/-! ## Load data (R206) -/

/-- The bytes a load returns: each piece's at its place, the bytes of the region buffer over them (R300). -/
def loadNat (ps : List Piece) : Nat :=
  ps.foldl (fun v p =>
    let b := (List.range p.len).map fun k => (((p.bytes[k]?).bind id).getD ((p.data[k]?).getD 0))
    v + leNat b * 2 ^ (8 * p.off)) 0

/-- The value that a landing takes. -/
def landValue (v : Nat) : Target → Target
  | .group r regs => .group r ((List.range regs.length).map fun k => BitVec.ofNat 4096 (v >>> (4096 * k)))
  | .s r _ => .s r (BitVec.ofNat 64 v)
  | t => t

/-- Every piece of a request that returns a value has its data: they arrive in its landing. -/
def State.arriveData (s : State) (id : Nat) : State :=
  match s.req id with
  | none => s
  | some r =>
    if r.stage = .accepted ∧ r.returns = true ∧ (r.pieces.all Piece.done) = true then
      let v := match r.kind with
        | .atomic op z _ _ _ => (atomReturn z op (leNat ((r.pieces.headD (Piece.read 0 0 0 [])).data))).toNat
        | .kqry _ => leNat ((r.pieces.headD (Piece.read 0 0 0 [])).data)
        | _ => loadNat r.pieces
      let x := s.strand r.strand
      (if x.gtag = r.gtag ∧ x.sidx = r.sidx then s.fillLand r.strand id (landValue v) else s).dropReq id
    else s

/-- LOAD_DATA_ARRIVAL. -/
def execLoadDataArrival (id : Nat) (s : State) : Out := .next (s.arriveData id)

/-! ## Page requests (R293 to R298) -/

/-- A free entry for a fault of a partition: one reserved for it, else a shared one (R293). -/
def State.freeEntry (s : State) (p : Nat) : Option Nat :=
  ((List.range 4).map (4 * p + ·) ++ (List.range 192).map (64 + ·)).find? fun t => !(s.preqs.any fun e => e.tag == t)

/-- A fault takes its entry: that of its page and stage, else a free one. -/
def State.enqueueFault (s : State) (id : Nat) : State :=
  match s.faults.find? fun f => f.id == id with
  | none => s
  | some f =>
    let t := { s with faults := s.faults.filter fun g => g.id != id }
    let same := fun (e : PageReq) => e.part == f.part && e.stage2 == f.stage2 && e.page == f.va / 4096
    if s.preqs.any same then
      { t with preqs := t.preqs.map fun e => if same e then { e with waiters := e.waiters ++ [f.waiter] } else e }
    else match s.freeEntry f.part with
      | none => s
      | some n => { t with preqs := t.preqs ++
          [⟨n, f.part, f.stage2, f.va / 4096, f.va, f.acc, f.src, f.strand, f.wid, f.ipa, f.table, f.access, false, [f.waiter]⟩] }

/-- PAGE_REQUEST_ENQUEUE. -/
def execPageRequestEnqueue (id : Nat) (s : State) : Out := .next (s.enqueueFault id)

/-- The access that a waiter of an entry makes goes on. -/
def State.resumeWaiter (s : State) (w : Bool × Nat × Nat) : State :=
  if w.1 then s.onCmd w.2.1 fun c => { c with fault := none }
  else match s.req w.2.1 with
    | none => s
    | some r => (s.onReq w.2.1 fun q => { q with fault := none }).markLand r.strand w.2.1 false
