/-- FAULTWAIT is entered before a bundle that waits for a fault, and left once the fault is resolved (R36, R207, R228). -/
def State.faultState (s : State) (k : Nat) : State :=
  match Tbl.find s.strands k with
  | none => s
  | some x =>
    if x.life = .faultWait then
      if x.untaken.isNone = true ∧ s.faultBound x = false then s.setStrand k { x with life := x.back } else s
    else if x.reaches = true ∧ s.faultBound x = true then s.setStrand k { x with life := .faultWait }
    else s

/-! ## What becomes visible before a bundle issues -/

/-- Every write due at the strand's next bundle becomes visible (R83), gathers closing their choices first (R192); the SPAD log keeps the
stores of the last bundles. -/
def State.settleFor (s : State) (k : Nat) : State :=
  let x := s.strand k
  let n := x.nextN
  let due := fun (w : Write) => decide (w.vis ≤ n)
  let t := if x.handler then s.closeGathers k (fun _ => false) due else s.closeGathers k due fun _ => false
  let y := (t.strand k).settle x.handler n
  let z := if x.handler then y else y.accSettle n
  t.setStrand k { z with spadLog := z.spadLog.filter fun (e : SpadStore) => e.hnd != x.handler || decide (n < e.n + 16) }

end Sys2Proof.Machine
end

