/-- KEY_AGREEMENT_STEP1: the accepter takes an initiation that its armed acceptance matches, and answers with step 2. One that crosses an
initiation of this partition is dropped where this package has the lower number; any other is refused. -/
def State.step1 (s : State) (peer : Nat) (m : TdxMsg) : State :=
  if m.tdid = 0 then s.linkStep1 peer m
  else match s.part m.part with
    | none => s.sendEnd peer 2 m.part m.source m.tdid 1
    | some q =>
      if q.tdx.accepts peer m.source m.tdid s.clk ∨ q.tdx.gives peer m.tdid = true then
        if s.exhausted then s.failTdx peer m 2 4
        else if q.atLimit m.tdid then s.failTdx peer m 2 5
        else if passes m peer 1 = false then s.failTdx peer m 2 2
        else
          let r := s.makeStep2 m.body
          (r.2.onTdx m.part fun x =>
            { x with busy := true, goal := m.tdid, peer := peer, ppart := m.source, step := 2, draw := r.1.2.2.1, log := r.1.2.2.2, secret := []
                     since := s.clk }).sendStep peer 2 m.part m.source m.tdid r.1.1 r.1.2.1
      else if q.tdx.crosses peer m.tdid then s
      else s.sendEnd peer 2 m.part m.source m.tdid 1

/-- KEY_AGREEMENT_STEP1. -/
def execKeyAgreementStep1 (peer : Nat) (m : TdxMsg) (s : State) : Out := .next (s.step1 peer m)

/-- The agreement in progress that a message belongs to, at a step. -/
def State.inStep (s : State) (peer : Nat) (m : TdxMsg) (n : Nat) : Option Tdx :=
  match s.part m.part with
  | some q => if q.tdx.busy = true ∧ q.tdx.step = n ∧ q.tdx.peer = peer ∧ q.tdx.goal = m.tdid then some q.tdx else none
  | none => none

/-- A message of an agreement goes on, or ends it: with the STATUS that the sender gives, or with AUTH at both ends where a check fails (R389). -/
def State.onStep (s : State) (peer : Nat) (m : TdxMsg) (n back : Nat) (k : Tdx → State) : State :=
  match s.inStep peer m n with
  | none => s
  | some x =>
    match m.verdict with
    | some st => s.endTdx m.part m.tdid peer st
    | none => if passes m peer (n + 1) then k x else s.failTdx peer m back 2

/-- KEY_AGREEMENT_STEP2: the initiator encapsulates, wraps its root key and answers with step 3. -/
def execKeyAgreementStep2 (peer : Nat) (m : TdxMsg) (s : State) : Out :=
  .next (if m.tdid = 0 then s.linkStep2 peer m
    else s.onStep peer m 1 3 fun x =>
      if s.exhausted then s.failTdx peer m 3 4
      else
        let root := ((s.part m.part).bind fun q => q.domains.find? fun d => d.1 == m.tdid).map fun d => d.2.1
        let q := s.makeStep3 x.draw x.log m (some (root.getD 0))
        (q.2.onTdx m.part fun x => { x with step := 3, log := q.1.2.2.1, secret := q.1.2.2.2 }).sendStep peer 3 m.part m.source m.tdid q.1.1 q.1.2.1)

/-- A trust domain of a partition extends to a peer. -/
def Partition.extendTo (q : Partition) (td : W64) (key : BitVec 256) (peer : Nat) : Partition :=
  if q.domains.any fun d => d.1 == td && d.2.2 == some peer then q else { q with domains := q.domains ++ [(td, key, some peer)] }

/-- The accepter's agreement has ended well, and its confirmation turns out wrong at the initiator: AUTH at both ends (R389). -/
def State.lateAuth (s : State) (peer : Nat) (m : TdxMsg) : State :=
  match s.part m.part with
  | none => s
  | some q =>
    if q.tdx.busy = false ∧ q.tdx.step = 4 ∧ q.tdx.peer = peer ∧ q.tdx.goal = m.tdid ∧ m.verdict.isSome = true then
      (s.onPart m.part fun q => { q with domains := q.domains.filter fun d => !(d.1 == m.tdid && d.2.2 == some peer) }).endTdx m.part m.tdid peer
        (m.verdict.getD 2)
    else s

/-- KEY_AGREEMENT_STEP3: the accepter unwraps the root key; its vault takes it, it confirms, and the agreement ends there. -/
def execKeyAgreementStep3 (peer : Nat) (m : TdxMsg) (s : State) : Out :=
  .next (if m.tdid = 0 then s.linkStep3 peer m
    else if (s.inStep peer m 2).isNone then s.lateAuth peer m
    else s.onStep peer m 2 4 fun x =>
      let k := takeStep3 x.draw x.log m
      match keyUnwrap (agreeKeys k.2 k.1).1 (m.body.drop ciphertextBytes) with
      | none => s.failTdx peer m 4 2
      | some root =>
        let t := (s.onPart m.part fun q => q.extendTo m.tdid (BitVec.ofNat 256 (beNat root)) peer).endTdx m.part m.tdid peer 0
        (t.onTdx m.part fun x => { x with step := 4 }).sendStep peer 4 m.part m.source m.tdid (confirmation k.2 k.1) [])

/-- KEY_AGREEMENT_STEP4: the confirmation; where it is right, the agreement ends at the initiator, and its trust domain extends to the peer. -/
def execKeyAgreementStep4 (peer : Nat) (m : TdxMsg) (s : State) : Out :=
  .next (if m.tdid = 0 then s.linkStep4 peer m
    else s.onStep peer m 3 3 fun x =>
      if m.body ≠ confirmation x.secret x.log then s.failTdx peer m 3 2
      else
        (s.onPart m.part fun q => match q.domains.find? fun d => d.1 == m.tdid with
          | some d => q.extendTo m.tdid d.2.1 peer
          | none => q).endTdx m.part m.tdid peer 0)

/-! ## Leases (R230, R231, R391, R392) -/

/-- The windows that a lender's leases take of its pool: first page and pages. -/
def State.lent (s : State) : List (Nat × Nat) :=
  (s.leases.filter fun l => l.lender && decide (l.state < 2)).map fun l => (l.base / 4096, l.pages)

/-- The first place in the pool that no lease takes: at its start, or behind a lease. -/
def State.poolPlace (s : State) (n : Nat) : Option Nat :=
  let p := Config.lendingPool
  (p.1 :: s.lent.map fun e => e.1 + e.2).find? fun a =>
    decide (p.1 ≤ a) && decide (a + n ≤ p.1 + p.2) && s.lent.all fun e => !meets a n e.1 e.2

/-- A fabric address from which a source's enabled windows leave room: 0, or the end of one. -/
def State.freeFia (s : State) (src n : Nat) : Option Nat :=
  let o := (s.fwin.map fun e => windowOf e.2).filter fun w => w.en && w.src == src
  (0 :: o.map fun w => w.base + w.size).find? fun a => decide (a + n ≤ 2 ^ 48) && o.all fun w => !meets a n w.base w.size

/-- A KeyID that no partition owns. -/
def State.freeKey (s : State) : Option Nat := (List.range 4095).map (· + 1) |>.find? fun k => (s.key k).owner.isNone

/-- A KeyID goes to an owner, under which none of its pages has been written (R233). -/
def State.giveKey (s : State) (k : Nat) (p : Option Nat) : State :=
  { s with
    keys := Tbl.put ⟨none, 0, 0⟩ s.keys k { s.key k with owner := p, lag := 0 }
    pages := s.pages.filter fun e => keyOf e.1 != k
    rewrites := s.rewrites.filter fun e => keyOf e.1 != k }

/-- The pool's partition may use a KeyID of a trust domain: it holds the domain (R381, R391). -/
def State.poolHolds (s : State) (td : W64) : Bool := ((s.part Config.poolPartition).map fun q => q.tds.contains td).getD false

/-- LEASE_REQUEST (R391): the lender grants a lease where the pool has room, the borrower's trust domain extends to it and a lease KeyID
can be assigned to the pool's partition; it installs the window. The answer goes to the borrower, with the fabric address. -/
def State.lend' (s : State) (peer cmd : Nat) (td : W64) (bytes : Nat) : State :=
  let answer := fun (t : State) (id st fia : Nat) => t.sendMgmt peer (.leaseAnswer cmd st id fia)
  let n := bytes / 4096
  let extended := s.parts.any fun e => e.2.domains.any fun d => d.1 == td && d.2.2 == some peer
  let entry := (List.range Config.fwinMax).find? fun i => (windowOf (s.window i)).en == false
  if Config.leaseForbidden peer td then answer s 0 2 0
  else if extended = false ∨ s.poolHolds td = false then answer s 0 1 0
  else match s.poolPlace n, s.freeKey, entry, s.freeFia peer bytes with
    | some page, some k, some i, some fia =>
      let w0 : W64 := BitVec.ofNat 64 (place (fia / 4096) 47 12 + place peer 59 48)
      let w1 : W64 := BitVec.ofNat 64 (place page 47 12 + place k 59 48 + place 7 62 60)
      let f := (s.giveKey k (some Config.poolPartition)).fresh
      answer { f.2 with
        fwin := Tbl.insert s.fwin i (w0, w1, BitVec.ofNat 64 n)
        leases := s.leases ++ [⟨f.1, true, peer, Config.poolPartition, n, 4096 * page, i, none, 0, 0⟩] } f.1 0 fia
    | _, _, _, _ => answer s 0 1 0

/-- LEASE_REQUEST. -/
def execLeaseRequest (e : PeerCmd) (td : W64) (bytes : Nat) (s : State) : Out := .next (s.lend' e.peer e.cmd td bytes)

/-- A LEASE that waits for its answer. -/
def State.leaseWaiting (s : State) (id : Nat) : Option (Cmd × Nat × Nat × Nat) :=
  (s.cmd id).bind fun c => match c.kind with
    | .lease peer size window _ =>
      if c.accepted.isSome ∧ c.phase ≠ recording ∧ c.written = false ∧ c.fault.isNone = true then some (c, peer, size, window) else none
    | _ => none

/-- The borrower's side of an answer (R230): on a grant the window is mapped before the status word is written; then the flag is posted. -/
def State.leaseAnswered (s : State) (id st lid fia : Nat) : State :=
  match s.leaseWaiting id with
  | none => s
  | some (c, peer, size, window) =>
    let t := if st = 0 then { s with leases := s.leases ++ [⟨lid, false, peer, c.part, size / 4096, window, fia, some id, 0, 0⟩] } else s
    t.leaseEnd c (if st = 0 then lid else 0) st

_____

= TASK PROMPT =
Track down all lines above with the string "onPart" and copy them.

= WRITTEN REPLY =
      (s.onPart m.part fun q => { q with domains := q.domains.filter fun d => !(d.1 == m.tdid && d.2.2 == some peer) }).endTdx m.part m.tdid peer
        let t := (s.onPart m.part fun q => q.extendTo m.tdid (BitVec.ofNat 256 (beNat root)) peer).endTdx m.part m.tdid peer 0
        (s.onPart m.part fun q => match q.domains.find? fun d => d.1 == m.tdid with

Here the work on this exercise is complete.